# EI Dosing Equipment - ATTN 2wheelsx2 and Jonney_boy



## eternity302 (Apr 22, 2010)

So I'm planning on going to Solar tomorrow like you guys said! FINALLY HAVE A DAY OFF! Anyways, I would like to write down everything I need! Like you said, they will know what I want when I ask, but do I give them the scientific coding and look like a maniac or do I just ask for something like potassium! 

I know I need these 3 things for sure:
KNO3, Kh2PO4, AND K2SO4
Those are my macros as I learnt from you guys! 

And there is the trace:
Which is what I've been using Seachem Flourish! BUT is there another trace that will be better that I can buy there?

As Jonney_boy was saying, if I have red plants, I should get???

And 2wheelsx2, you said GH boost... do i need that? You were saying get epsom salt and something paris?

=) I just need to write down everything I need to buy exactly! I seriously dun wanna make a second trip out there, I hate crossing bridges with nowaday traffic!

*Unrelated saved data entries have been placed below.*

theorem execPlace_same (h : Handle) (s : State) : SameO 34359769132 s (outSt (execPlace h s)) := by
  have h0 := Same.refl 34359769132 s
  unfold execPlace
  split
  · rename_i a_1 a_2
    refine SameO.out_next ?_
    exact Same.refl _ _
  · rename_i a_3 a_4 a_5
    extract_lets +onlyGivenNames x_6
    extract_lets +onlyGivenNames x_7
    extract_lets +onlyGivenNames x_8
    extract_lets +onlyGivenNames x_9
    extract_lets +onlyGivenNames x_10
    refine SameO.ite (f := outSt) ?_ ?_
    · refine SameO.out_next ?_
      refine Same.step (badDesc_same ..) ?_
      exact Same.refl _ _
    · refine SameO.ite (f := outSt) ?_ ?_
      · refine SameO.out_next ?_
        refine Same.step (badDesc_same ..) ?_
        exact Same.refl _ _
      · refine SameO.ite (f := outSt) ?_ ?_
        · refine SameO.out_next ?_
          refine Same.step (badDesc_same ..) ?_
          exact Same.refl _ _
        · refine SameO.ite (f := outSt) ?_ ?_
          · refine SameO.out_next ?_
            refine Same.step (badDesc_same ..) ?_
            exact Same.refl _ _
          · refine SameO.ite (f := outSt) ?_ ?_
            · refine SameO.out_next ?_
              refine Same.step (badDesc_same ..) ?_
              exact Same.refl _ _
            · refine SameO.ite (f := outSt) ?_ ?_
              · refine SameO.out_next ?_
                refine Same.step (badDesc_same ..) ?_
                exact Same.refl _ _
              · split
                · rename_i a_11 a_12
                  refine SameO.out_next ?_
                  refine Same.step (commit_same ..) ?_
                  exact Same.refl _ _
                · rename_i a_13 a_14 a_15
                  extract_lets +onlyGivenNames x_16
                  refine SameO.ite (f := outSt) ?_ ?_
                  · refine SameO.out_next ?_
                    refine Same.step (badDesc_same ..) ?_
                    exact Same.refl _ _
                  · refine SameO.ite (f := outSt) ?_ ?_
                    · refine SameO.out_next ?_
                      refine Same.step (badDesc_same ..) ?_
                      exact Same.refl _ _
                    · extract_lets +onlyGivenNames x_17
                      extract_lets +onlyGivenNames x_18
                      refine SameO.ite (f := outSt) ?_ ?_
                      · refine SameO.out_next ?_
                        refine Same.step (commit_same ..) ?_
                        exact Same.refl _ _
                      · extract_lets +onlyGivenNames x_19
                        extract_lets +onlyGivenNames x_20
                        have h_21 : Same 34359769132 s x_20 := by
                          subst x_20
                          refine Same.step (Same.set_tier ..) ?_
                          exact Same.refl _ _
                        clear_value x_20
                        extract_lets +onlyGivenNames x_22
                        extract_lets +onlyGivenNames x_23
                        have h_24 : Same 34359769132 s x_23 := by
                          subst x_23
                          refine Same.foldl _ ?_ ?_
                          · exact h_21
                          · intro a_25 a_26 a_27
                            split
                            · rename_i a_28 a_29 a_30
                              refine Same.ite0 ?_ ?_
                              · refine Same.step (dropCopy_same ..) ?_
                                exact a_27
                              · exact a_27
                            · rename_i a_31 a_32
                              exact a_27
                        clear_value x_23
                        extract_lets +onlyGivenNames x_33
                        have h_34 : Same 34359769132 s x_33 := by
                          subst x_33
                          refine Same.step (markStarted_same ..) ?_
                          exact h_24
                        clear_value x_33
                        refine SameO.ite (f := outSt) ?_ ?_
                        · refine SameO.out_next ?_
                          refine Same.step (startOp_same ..) ?_
                          exact h_34
                        · refine SameO.out_next ?_
                          refine Same.step (engineDone_same ..) ?_
                          exact h_34

theorem execStackEvacuate_same (h : Handle) (s : State) : SameO 34359769132 s (outSt (execStackEvacuate h s)) := by
  have h0 := Same.refl 34359769132 s
  unfold execStackEvacuate
  split
  · rename_i a_1 a_2
    refine SameO.out_next ?_
    exact Same.refl _ _
  · rename_i a_3 a_4 a_5
    extract_lets +onlyGivenNames x_6
    extract_lets +onlyGivenNames x_7
    extract_lets +onlyGivenNames x_8
    refine SameO.ite (f := outSt) ?_ ?_
    · refine SameO.out_next ?_
      refine Same.step (badDesc_same ..) ?_
      exact Same.refl _ _
    · refine SameO.ite (f := outSt) ?_ ?_
      · refine SameO.out_next ?_
        refine Same.step (badDesc_same ..) ?_
        exact Same.refl _ _
      · refine SameO.ite (f := outSt) ?_ ?_
        · refine SameO.out_next ?_
          refine Same.step (badDesc_same ..) ?_
          exact Same.refl _ _
        · refine SameO.ite (f := outSt) ?_ ?_
          · refine SameO.out_next ?_
            refine Same.step (badDesc_same ..) ?_
            exact Same.refl _ _
          · refine SameO.out_next ?_
            refine Same.step (startEvac_same ..) ?_
            refine Same.step (markStarted_same ..) ?_
            exact Same.refl _ _

theorem execWinchAdvance_same (h : Handle) (s : State) : SameO 34359769132 s (outSt (execWinchAdvance h s)) := by
  have h0 := Same.refl 34359769132 s
  unfold execWinchAdvance
  split
  · rename_i a_1 a_2
    refine SameO.out_next ?_
    exact Same.refl _ _
  · rename_i a_3 a_4 a_5
    extract_lets +onlyGivenNames x_6
    extract_lets +onlyGivenNames x_7
    extract_lets +onlyGivenNames x_8
    extract_lets +onlyGivenNames x_9
    split
    · rename_i a_10 a_11
      refine SameO.out_next ?_
      refine Same.step (commit_same ..) ?_
      exact Same.refl _ _
    · rename_i a_12 a_13 a_14
      refine SameO.ite (f := outSt) ?_ ?_
      · refine SameO.out_next ?_
        refine Same.step (commit_same ..) ?_
        exact Same.refl _ _
      · refine SameO.ite (f := outSt) ?_ ?_
        · refine SameO.out_next ?_
          refine Same.step (commit_same ..) ?_
          exact Same.refl _ _
        · refine SameO.ite (f := outSt) ?_ ?_
          · refine SameO.out_next ?_
            refine Same.step (badDesc_same ..) ?_
            exact Same.refl _ _
          · refine SameO.ite (f := outSt) ?_ ?_
            · refine SameO.out_next ?_
              refine Same.step (badDesc_same ..) ?_
              exact Same.refl _ _
            · extract_lets +onlyGivenNames x_15
              extract_lets +onlyGivenNames x_16
              have h_17 : Same 34359769132 s x_16 := by
                subst x_16
                refine Same.step (Same.set_tier ..) ?_
                exact Same.refl _ _
              clear_value x_16
              extract_lets +onlyGivenNames x_18
              refine SameO.out_next ?_
              refine Same.step (startOp_same ..) ?_
              refine Same.step (markStarted_same ..) ?_
              exact h_17

theorem unitDone_same (s : State) (id : Nat) (o : WOp) (rest : List WIssued) (u : WIssued) (n : Nat) : Same 2233393510572 s (unitDone s id o rest u n) := by
  have h0 := Same.refl 2233393510572 s
  unfold unitDone
  extract_lets +onlyGivenNames x_1
  have h_2 : Same 2233393510572 s x_1 := by
    subst x_1
    refine Same.step (setOp_same ..) ?_
    refine Same.step (endUnit_same ..) ?_
    refine Same.step (redone_same ..) ?_
    exact Same.refl _ _
  clear_value x_1
  extract_lets +onlyGivenNames x_3
  have h_4 : Same 2233393510572 s x_3 := by
    subst x_3
    split
    · rename_i a_5 a_6 a_7
      refine Same.step (addProgress_same ..) ?_
      exact h_2
    · rename_i a_8 a_9
      exact h_2
  clear_value x_3
  refine Same.step (settleRetires_same ..) ?_
  refine Same.step (finishOp_same ..) ?_
  exact h_4

theorem execWinchUnitDone_same (op : BitVec 32) (r : UnitResult) (s : State) : SameO 2731610898092 s (outSt (execWinchUnitDone op r s)) := by
  have h0 := Same.refl 2731610898092 s
  unfold execWinchUnitDone
  extract_lets +onlyGivenNames x_1
  split
  · rename_i a_2 a_3
    refine SameO.out_next ?_
    exact Same.refl _ _
  · rename_i a_4 a_5 a_6
    split
    · rename_i a_7 a_8
      refine SameO.out_next ?_
      exact Same.refl _ _
    · rename_i a_9 a_10 a_11 a_12
      refine SameO.ite (f := outSt) ?_ ?_
      · refine SameO.out_next ?_
        exact Same.refl _ _
      · extract_lets +onlyGivenNames x_13
        split
        · rename_i a_14 a_15 a_16
          refine SameO.out_next ?_
          refine Same.step (refuseUnit_same ..) ?_
          exact Same.refl _ _
        · rename_i a_17 a_18
          refine SameO.ite (f := outSt) ?_ ?_
          · split
            · rename_i a_19 a_20
              refine SameO.out_next ?_
              refine Same.step (refuseUnit_same ..) ?_
              exact Same.refl _ _
            · rename_i a_21
              refine SameO.out_next ?_
              refine Same.step (unitDone_same ..) ?_
              exact Same.refl _ _
            · rename_i a_22 a_23 a_24
              refine SameO.out_next ?_
              exact Same.refl _ _
          · split
            · rename_i a_25 a_26
              refine SameO.out_next ?_
              exact Same.refl _ _
            · rename_i a_27 a_28 a_29
              refine SameO.out_next ?_
              refine Same.step (refuseUnit_same ..) ?_
              exact Same.refl _ _
            · rename_i a_30 a_31 a_32
              split
              · rename_i a_33 a_34 a_35
                have h_36 : Same 2731610898092 s a_34 := by
                  refine SameO.of (o := unitSt _) ?_ (congrArg unitSt a_35)
                  refine SameO.pass (runUnit_same ..) ?_
                  exact Same.refl _ _
                refine SameO.out_next ?_
                exact h_36
              · rename_i a_37 a_38 a_39 a_40
                have h_41 : Same 2731610898092 s a_38 := by
                  refine SameO.of (o := unitSt _) ?_ (congrArg unitSt a_40)
                  refine SameO.pass (runUnit_same ..) ?_
                  exact Same.refl _ _
                refine SameO.out_next ?_
                refine Same.step (refuseUnit_same ..) ?_
                exact h_41
              · rename_i a_42 a_43 a_44 a_45 a_46
                have h_47 : Same 2731610898092 s a_43 := by
                  refine SameO.of (o := unitSt _) ?_ (congrArg unitSt a_46)
                  refine SameO.pass (runUnit_same ..) ?_
                  exact Same.refl _ _
                refine SameO.out_next ?_
                refine Same.step (setOp_same ..) ?_
                exact h_47
              · rename_i a_48 a_49 a_50 a_51 a_52
                have h_53 : Same 2731610898092 s a_49 := by
                  refine SameO.of (o := unitSt _) ?_ (congrArg unitSt a_52)
                  refine SameO.pass (runUnit_same ..) ?_
                  exact Same.refl _ _
                refine SameO.out_next ?_
                refine Same.step (unitDone_same ..) ?_
                exact h_53
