theorem execTrestleChunk_same (u : TUnit) (g : GangId) (s : State) : SameO 37417766259628 s (outSt (execTrestleChunk u g s)) := by
  have h0 := Same.refl 37417766259628 s
  unfold execTrestleChunk
  refine SameO.out_next ?_
  unfold boundaryRow
  dsimp -zeta -zetaHave only
  split
  · rename_i a_1 a_2
    exact Same.refl _ _
  · rename_i a_3 a_4 a_5 a_6
    split
    · rename_i a_7 a_8
      exact Same.refl _ _
    · rename_i a_9 a_10 a_11 a_12
      have h_13 : Same 37417766259628 s a_10 := by
        refine SameO.of (o := fstSt _) ?_ (congrArg fstSt a_12)
        refine SameO.pass (boundary_same ..) ?_
        refine Same.step (bump_same ..) ?_
        exact Same.refl _ _
      refine Same.step (keepGang_same ..) ?_
      exact h_13

theorem execTrestleCmp_same (u : TUnit) (g : GangId) (s : State) : SameO 37417766259628 s (outSt (execTrestleCmp u g s)) := by
  have h0 := Same.refl 37417766259628 s
  unfold execTrestleCmp
  refine SameO.out_next ?_
  refine Same.step (compareRow_same ..) ?_
  exact Same.refl _ _

theorem execTrestleCvt_same (u : TUnit) (g : GangId) (s : State) : SameO 37417766259630 s (outSt (execTrestleCvt u g s)) := by
  have h0 := Same.refl 37417766259630 s
  unfold execTrestleCvt
  refine SameO.out_next ?_
  refine Same.step (scalarRow_same ..) ?_
  exact Same.refl _ _

theorem execTrestleDivu_same (u : TUnit) (g : GangId) (s : State) : SameO 37417766259628 s (outSt (execTrestleDivu u g s)) := by
  have h0 := Same.refl 37417766259628 s
  unfold execTrestleDivu
  split
  · rename_i a_1 a_2
    refine SameO.out_next ?_
    exact Same.refl _ _
  · rename_i a_3 a_4 a_5 a_6
    extract_lets +onlyGivenNames x_7
    extract_lets +onlyGivenNames x_8
    extract_lets +onlyGivenNames x_9
    extract_lets +onlyGivenNames x_10
    extract_lets +onlyGivenNames x_11
    refine SameO.out_next ?_
    refine Same.step (issued_same ..) ?_
    exact Same.refl _ _

theorem execTrestleElse_same (u : TUnit) (g : GangId) (s : State) : SameO 37417766259628 s (outSt (execTrestleElse u g s)) := by
  have h0 := Same.refl 37417766259628 s
  unfold execTrestleElse
  refine SameO.out_next ?_
  refine Same.step (controlRow_same ..) ?_
  exact Same.refl _ _

theorem execTrestleEnd_same (u : TUnit) (g : GangId) (s : State) : SameO 37417766259628 s (outSt (execTrestleEnd u g s)) := by
  have h0 := Same.refl 37417766259628 s
  unfold execTrestleEnd
  refine SameO.out_next ?_
  unfold boundaryRow
  dsimp -zeta -zetaHave only
  split
  · rename_i a_1 a_2
    exact Same.refl _ _
  · rename_i a_3 a_4 a_5 a_6
    split
    · rename_i a_7 a_8
      exact Same.refl _ _
    · rename_i a_9 a_10 a_11 a_12
      have h_13 : Same 37417766259628 s a_10 := by
        refine SameO.of (o := fstSt _) ?_ (congrArg fstSt a_12)
        refine SameO.pass (boundary_same ..) ?_
        refine Same.step (bump_same ..) ?_
        exact Same.refl _ _
      refine Same.step (endGang_same ..) ?_
      exact h_13

theorem execTrestleEndif_same (u : TUnit) (g : GangId) (s : State) : SameO 37417766259628 s (outSt (execTrestleEndif u g s)) := by
  have h0 := Same.refl 37417766259628 s
  unfold execTrestleEndif
  refine SameO.out_next ?_
  refine Same.step (controlRow_same ..) ?_
  exact Same.refl _ _

theorem execTrestleFadd_same (u : TUnit) (g : GangId) (s : State) : SameO 37417766259630 s (outSt (execTrestleFadd u g s)) := by
  have h0 := Same.refl 37417766259630 s
  unfold execTrestleFadd
  refine SameO.out_next ?_
  refine Same.step (scalarRow_same ..) ?_
  exact Same.refl _ _

theorem execTrestleFcmp_same (u : TUnit) (g : GangId) (s : State) : SameO 37417766259628 s (outSt (execTrestleFcmp u g s)) := by
  have h0 := Same.refl 37417766259628 s
  unfold execTrestleFcmp
  refine SameO.out_next ?_
  refine Same.step (compareRow_same ..) ?_
  exact Same.refl _ _

theorem execTrestleFence_same (u : TUnit) (g : GangId) (s : State) : SameO 37417766259628 s (outSt (execTrestleFence u g s)) := by
  have h0 := Same.refl 37417766259628 s
  unfold execTrestleFence
  refine SameO.out_next ?_
  unfold boundaryRow
  dsimp -zeta -zetaHave only
  split
  · rename_i a_1 a_2
    exact Same.refl _ _
  · rename_i a_3 a_4 a_5 a_6
    split
    · rename_i a_7 a_8
      exact Same.refl _ _
    · rename_i a_9 a_10 a_11 a_12
      have h_13 : Same 37417766259628 s a_10 := by
        refine SameO.of (o := fstSt _) ?_ (congrArg fstSt a_12)
        refine SameO.pass (boundary_same ..) ?_
        refine Same.step (bump_same ..) ?_
        exact Same.refl _ _
      refine Same.step (keepGang_same ..) ?_
      exact h_13

theorem execTrestleFfma_same (u : TUnit) (g : GangId) (s : State) : SameO 37417766259630 s (outSt (execTrestleFfma u g s)) := by
  have h0 := Same.refl 37417766259630 s
  unfold execTrestleFfma
  refine SameO.out_next ?_
  refine Same.step (scalarRow_same ..) ?_
  exact Same.refl _ _

theorem execTrestleFminmax_same (u : TUnit) (g : GangId) (s : State) : SameO 37417766259630 s (outSt (execTrestleFminmax u g s)) := by
  have h0 := Same.refl 37417766259630 s
  unfold execTrestleFminmax
  refine SameO.out_next ?_
  refine Same.step (scalarRow_same ..) ?_
  exact Same.refl _ _

theorem execTrestleFmul_same (u : TUnit) (g : GangId) (s : State) : SameO 37417766259630 s (outSt (execTrestleFmul u g s)) := by
  have h0 := Same.refl 37417766259630 s
  unfold execTrestleFmul
  refine SameO.out_next ?_
  refine Same.step (scalarRow_same ..) ?_
  exact Same.refl _ _

theorem execTrestleIf_same (u : TUnit) (g : GangId) (s : State) : SameO 37417766259628 s (outSt (execTrestleIf u g s)) := by
  have h0 := Same.refl 37417766259628 s
  unfold execTrestleIf
  refine SameO.out_next ?_
  refine Same.step (controlRow_same ..) ?_
  exact Same.refl _ _

theorem issueRead_same (s : State) (u : Nat) (g : Nat) (x : Gang) (o : TOp) (as : List Nat) (cached : Bool) : SameO 37417755741068 s (fstSt (issueRead s u g x o as cached)) := by
  have h0 := Same.refl 37417755741068 s
  unfold issueRead
  extract_lets +onlyGivenNames x_1
  extract_lets +onlyGivenNames x_2
  extract_lets +onlyGivenNames x_3
  subst x_3
  dsimp -zeta -zetaHave only
  extract_lets +onlyGivenNames x_4
  split
  · rename_i a_5 a_6
    exact SameO.fst_none
  · rename_i a_7 a_8 a_9
    extract_lets +onlyGivenNames x_10
    extract_lets +onlyGivenNames x_11
    refine SameO.fst_some ?_
    refine Same.step (sendReads_same ..) ?_
    exact Same.refl _ _

theorem execTrestleLd_same (u : TUnit) (g : GangId) (s : State) : SameO 37417766259628 s (outSt (execTrestleLd u g s)) := by
  have h0 := Same.refl 37417766259628 s
  unfold execTrestleLd
  split
  · rename_i a_1 a_2
    refine SameO.out_next ?_
    exact Same.refl _ _
  · rename_i a_3 a_4 a_5 a_6
    extract_lets +onlyGivenNames x_7
    extract_lets +onlyGivenNames x_8
    extract_lets +onlyGivenNames x_9
    extract_lets +onlyGivenNames x_10
    split
    · rename_i a_11 a_12 a_13
      refine SameO.out_next ?_
      refine Same.step (gangFault_same ..) ?_
      exact Same.refl _ _
    · rename_i a_14 a_15
      extract_lets +onlyGivenNames x_16
      extract_lets +onlyGivenNames x_17
      refine SameO.ite (f := outSt) ?_ ?_
      · refine SameO.out_next ?_
        refine Same.step (issued_same ..) ?_
        exact Same.refl _ _
      · split
        · rename_i a_18 a_19 a_20 a_21
          have h_22 : Same 37417766259628 s a_19 := by
            refine SameO.of (o := fstSt _) ?_ (congrArg fstSt a_21)
            refine SameO.pass (issueRead_same ..) ?_
            exact Same.refl _ _
          refine SameO.out_next ?_
          refine Same.step (issued_same ..) ?_
          exact h_22
        · rename_i a_23 a_24
          refine SameO.out_next ?_
          exact Same.refl _ _

theorem execTrestleLi_same (u : TUnit) (g : GangId) (s : State) : SameO 37417766259630 s (outSt (execTrestleLi u g s)) := by
  have h0 := Same.refl 37417766259630 s
  unfold execTrestleLi
  refine SameO.out_next ?_
  refine Same.step (scalarRow_same ..) ?_
  exact Same.refl _ _

theorem execTrestleLih_same (u : TUnit) (g : GangId) (s : State) : SameO 37417766259630 s (outSt (execTrestleLih u g s)) := by
  have h0 := Same.refl 37417766259630 s
  unfold execTrestleLih
  refine SameO.out_next ?_
  refine Same.step (scalarRow_same ..) ?_
  exact Same.refl _ _

theorem execTrestleMinmax_same (u : TUnit) (g : GangId) (s : State) : SameO 37417766259630 s (outSt (execTrestleMinmax u g s)) := by
  have h0 := Same.refl 37417766259630 s
  unfold execTrestleMinmax
  refine SameO.out_next ?_
  refine Same.step (scalarRow_same ..) ?_
  exact Same.refl _ _

theorem execTrestleMul_same (u : TUnit) (g : GangId) (s : State) : SameO 37417766259630 s (outSt (execTrestleMul u g s)) := by
  have h0 := Same.refl 37417766259630 s
  unfold execTrestleMul
  refine SameO.out_next ?_
  refine Same.step (scalarRow_same ..) ?_
  exact Same.refl _ _

theorem execTrestleOr_same (u : TUnit) (g : GangId) (s : State) : SameO 37417766259630 s (outSt (execTrestleOr u g s)) := by
  have h0 := Same.refl 37417766259630 s
  unfold execTrestleOr
  refine SameO.out_next ?_
  refine Same.step (scalarRow_same ..) ?_
  exact Same.refl _ _

theorem execTrestlePopc_same (u : TUnit) (g : GangId) (s : State) : SameO 37417766259630 s (outSt (execTrestlePopc u g s)) := by
  have h0 := Same.refl 37417766259630 s
  unfold execTrestlePopc
  refine SameO.out_next ?_
  refine Same.step (scalarRow_same ..) ?_
  exact Same.refl _ _

theorem execTrestleSel_same (u : TUnit) (g : GangId) (s : State) : SameO 37417766259630 s (outSt (execTrestleSel u g s)) := by
  have h0 := Same.refl 37417766259630 s
  unfold execTrestleSel
  refine SameO.out_next ?_
  refine Same.step (scalarRow_same ..) ?_
  exact Same.refl _ _

theorem execTrestleShl_same (u : TUnit) (g : GangId) (s : State) : SameO 37417766259630 s (outSt (execTrestleShl u g s)) := by
  have h0 := Same.refl 37417766259630 s
  unfold execTrestleShl
  refine SameO.out_next ?_
  refine Same.step (scalarRow_same ..) ?_
  exact Same.refl _ _

theorem execTrestleShr_same (u : TUnit) (g : GangId) (s : State) : SameO 37417766259630 s (outSt (execTrestleShr u g s)) := by
  have h0 := Same.refl 37417766259630 s
  unfold execTrestleShr
  refine SameO.out_next ?_
  refine Same.step (scalarRow_same ..) ?_
  exact Same.refl _ _

theorem execTrestleSpecial_same (u : TUnit) (g : GangId) (s : State) : SameO 37417766259630 s (outSt (execTrestleSpecial u g s)) := by
  have h0 := Same.refl 37417766259630 s
  unfold execTrestleSpecial
  refine SameO.out_next ?_
  refine Same.step (scalarRow_same ..) ?_
  exact Same.refl _ _

theorem storeInto_same (u : Nat) (g : Nat) (b2 : List (Nat × TStore)) (b3 : State) (b4 : Gang) : Same 37417766259628 b3 (storeInto u g b2 b3 b4) := by
  induction b2 generalizing u g b3 b4
  · have h_1 := Same.refl 37417766259628 b3
    unfold storeInto
    refine Same.step (issued_same ..) ?_
    exact Same.refl _ _
  · rename_i i_2 i_3 i_4
    have h_5 := Same.refl 37417766259628 b3
    unfold storeInto
    extract_lets +onlyGivenNames x_6
    subst x_6
    dsimp -zeta -zetaHave only
    refine Same.ite0 ?_ ?_
    · refine Same.step (i_4 ..) ?_
      exact Same.refl _ _
    · split
      · rename_i a_7 a_8
        refine Same.step (keepGang_same ..) ?_
        exact Same.refl _ _
      · rename_i a_9 a_10 a_11 a_12
        have h_13 : Same 37417766259628 b3 a_10 := by
          refine SameO.of (o := fstSt _) ?_ (congrArg fstSt a_12)
          refine SameO.pass (boundary_same ..) ?_
          exact Same.refl _ _
        refine Same.ite0 ?_ ?_
        · refine Same.step (keepGang_same ..) ?_
          exact h_13
        · refine Same.step (i_4 ..) ?_
          exact h_13

theorem execTrestleSt_same (u : TUnit) (g : GangId) (s : State) : SameO 37417766259628 s (outSt (execTrestleSt u g s)) := by
  have h0 := Same.refl 37417766259628 s
  unfold execTrestleSt
  split
  · rename_i a_1 a_2
    refine SameO.out_next ?_
    exact Same.refl _ _
  · rename_i a_3 a_4 a_5 a_6
    split
    · rename_i a_7 a_8 a_9
      have h_10 : Same 37417766259628 s a_8 := by
        refine SameO.of (o := ordSt _) ?_ (congrArg ordSt a_9)
        refine SameO.pass (ordReady_same ..) ?_
        exact Same.refl _ _
      refine SameO.out_next ?_
      exact h_10
    · rename_i a_11 a_12 a_13 a_14
      have h_15 : Same 37417766259628 s a_12 := by
        refine SameO.of (o := ordSt _) ?_ (congrArg ordSt a_14)
        refine SameO.pass (ordReady_same ..) ?_
        exact Same.refl _ _
      extract_lets +onlyGivenNames x_16
      extract_lets +onlyGivenNames x_17
      extract_lets +onlyGivenNames x_18
      extract_lets +onlyGivenNames x_19
      split
      · rename_i a_20 a_21 a_22
        refine SameO.out_next ?_
        refine Same.step (gangFault_same ..) ?_
        exact h_15
      · rename_i a_23 a_24
        extract_lets +onlyGivenNames x_25
        refine SameO.out_next ?_
        refine Same.step (storeInto_same ..) ?_
        exact h_15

I wanna thank you two again VERY MUCH!
And hope this thread completely helps others too!


----------



## Captured Moments (Apr 22, 2010)

As you walk in, it's on the right hand side among a whole bunch of other products. 
Just mention your on BCA and they will give you a 12 percent discount. You can tell them the name of the chemical or just show them the list. 
As for the trace I am using their own solar brand and it does have iron in it. There is EDTA and DTPA iron in it. Can't remember the percentage. If you have red plants, then you can supplement with iron as well.
I don't really know how good their own brand of trace element is compared to say Seachem Flourish or Plantex CSM+B, or some others but it works for me.
To boost the hardness of the water (GH and KH), you can use MgSo4 (Magnesium Sulphate aka Epsom Salt) for the GH, and Plaster of Paris to raise the KH of the water and provide Calcium. You can buy Plaster of Paris at a craft store like Michael's. That's what I use and I think that's what 2Wheels use as well.


----------



## eternity302 (Apr 22, 2010)

So i guess I know what I'm suppose to get, any other inputs?


----------



## target (Apr 21, 2010)

LOL, no input for you, but thanks for getting this on the forum. I like having a list as I will need to do this same trip before too much longer.


----------



## cpool (Apr 30, 2010)

Why not order from Aquaflora and have it delivered, no need for going over the bridge.

http://store.aquafloranurseries.com/ they have it all, and I believe their price is cheaper than the hydroponics store. Anyway just a thought, save your time and gas and inconveinence.


----------



## 2wheelsx2 (Apr 21, 2010)

Sheesh...look away for 5 minutes and I'm on the title of a thread! 

Captured moments got it all. Right on the money. DAP plaster of Paris and Michael's. It'll last you 25 years unless you're going to use it to actually make something. 

I got my Epsom Salts at London Drugs but I think Costco sells it too. Solar also sells it but of course for a bit more. I actually get the trace from Solar and it works great in my lower light 125 gallon. It's call "Trace nutrients". Catchy name huh?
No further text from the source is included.